Output exactly the lines between the line that contains "let d := if o = 0 then d.monInTake else d" and the last line of the material, counting both.
####################
/-- One frame of a fade out is sent; at silence it is followed by STOP, refill or the fade in (R461, R462). -/
def Dev.monFadeOutFrame (d : Dev) (o : Nat) : Dev :=
  let r := if (d.mon1 o).cause = 1 then (d, none) else d.monResample o
  let d := if r.2.isNone && (d.mon1 o).cause = 2 then (r.1.bump (F.MON_CNT_COUNT o 0) 1).flag (F.MON_EVENTS_UNDERRUN o) else r.1
  let y := r.2.getD (d.mon1 o).last
  let m := d.monMix o y
  let x := m.1.mon1 o
  let d := m.1.monSend o (faded x.gain m.2) r.2.isNone
  let x := { d.mon1 o with gain := x.gain - d.monStep o }
  let d := d.setMon o x
  if 0 < x.gain then d
  else if x.stop then d.monToIdle o
  else if x.cause = 2 then
    let t := d.monTarget o
    (d.setMonBuf o (x.buf.drop (x.buf.length - t))).setMonState o monFadeIn
  else d.setMonState o monFilling

/-- One frame of a fade in is sent (R461). -/
def Dev.monFadeInFrame (d : Dev) (o : Nat) : Dev :=
  let r := d.monResample o
  let d := if r.2.isNone then r.1.monUnderrun o else r.1
  let m := d.monMix o (r.2.getD (d.mon1 o).last)
  let g := min 65536 ((m.1.mon1 o).gain + d.monStep o)
  let d := m.1.monSend o (faded g m.2) r.2.isNone
  let x := { d.mon1 o with gain := g, prev := m.2.1 }
  let d := d.setMon o x
  if g < 65536 then d
  else if x.stop then (d.setMon o { x with waited := 0, stop := false, cause := 0 }).setMonState o monStopZc
  else (d.setMon o { x with cause := 0 }).setMonState o monRun

/-- A frame with the chain running: WAIT_ZC, RUN and STOP_ZC (R462). -/
def Dev.monRunFrame (d : Dev) (o : Nat) : Dev :=
  let st := d.monState o
  let r := d.monResample o
  match r.2 with
  | none =>
    let d := r.1.monUnderrun o
    if st = monWaitZc then d.monSend o (0, 0) false
    else d.monFadeOutFrame o
  | some y =>
    let m := r.1.monMix o y
    let d := m.1
    let x := d.mon1 o
    let cross := crossing x.prev m.2.1
    let d := d.setMon o { x with prev := m.2.1, waited := x.waited + 1 }
    let late : Bool := d.monWait o ≤ x.waited + 1
    if st = monRun then d.monSend o m.2 false
    else if st = monWaitZc then
      if cross then (d.monSend o m.2 false).setMonState o monRun
      else
        let d := d.monSend o (0, 0) false
        if late then (d.flag (F.MON_EVENTS_ZC_TIMEOUT o)).setMonState o monRun else d
    else if cross then (d.monSend o (0, 0) false).monToIdle o
    else
      let d := d.monSend o m.2 false
      if late then (d.flag (F.MON_EVENTS_ZC_TIMEOUT o)).monToIdle o else d

/-- MON_OUTPUT_FRAME (R455, R460 to R462): output o produces the frame of this output frame time. -/
def Dev.monOutputFrame (d : Dev) (o : Nat) : Dev :=
  let d := if o = 0 then d.monInTake else d
  let st := d.monState o
  if st = monIdle then d.monSend o (0, 0) false
  else if st = monFilling then
    let d := d.monSend o (0, 0) false
    let x := d.mon1 o
    if d.monTarget o ≤ x.buf.length then
      if x.cause = 0 then (d.setMon o { x with waited := 0 }).setMonState o monWaitZc
      else (d.setMon o { x with gain := 0 }).setMonState o monFadeIn
    else d
  else if st = monFadeOut then d.monFadeOutFrame o
  else if st = monFadeIn then d.monFadeInFrame o
  else d.monRunFrame o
####################
[ANSWER BOX]
  let d := if o = 0 then d.monInTake else d
  let st := d.monState o
  if st = monIdle then d.monSend o (0, 0) false
  else if st = monFilling then
    let d := d.monSend o (0, 0) false
    let x := d.mon1 o
    if d.monTarget o ≤ x.buf.length then
      if x.cause = 0 then (d.setMon o { x with waited := 0 }).setMonState o monWaitZc
      else (d.setMon o { x with gain := 0 }).setMonState o monFadeIn
    else d
  else if st = monFadeOut then d.monFadeOutFrame o
  else if st = monFadeIn then d.monFadeInFrame o
  else d.monRunFrame o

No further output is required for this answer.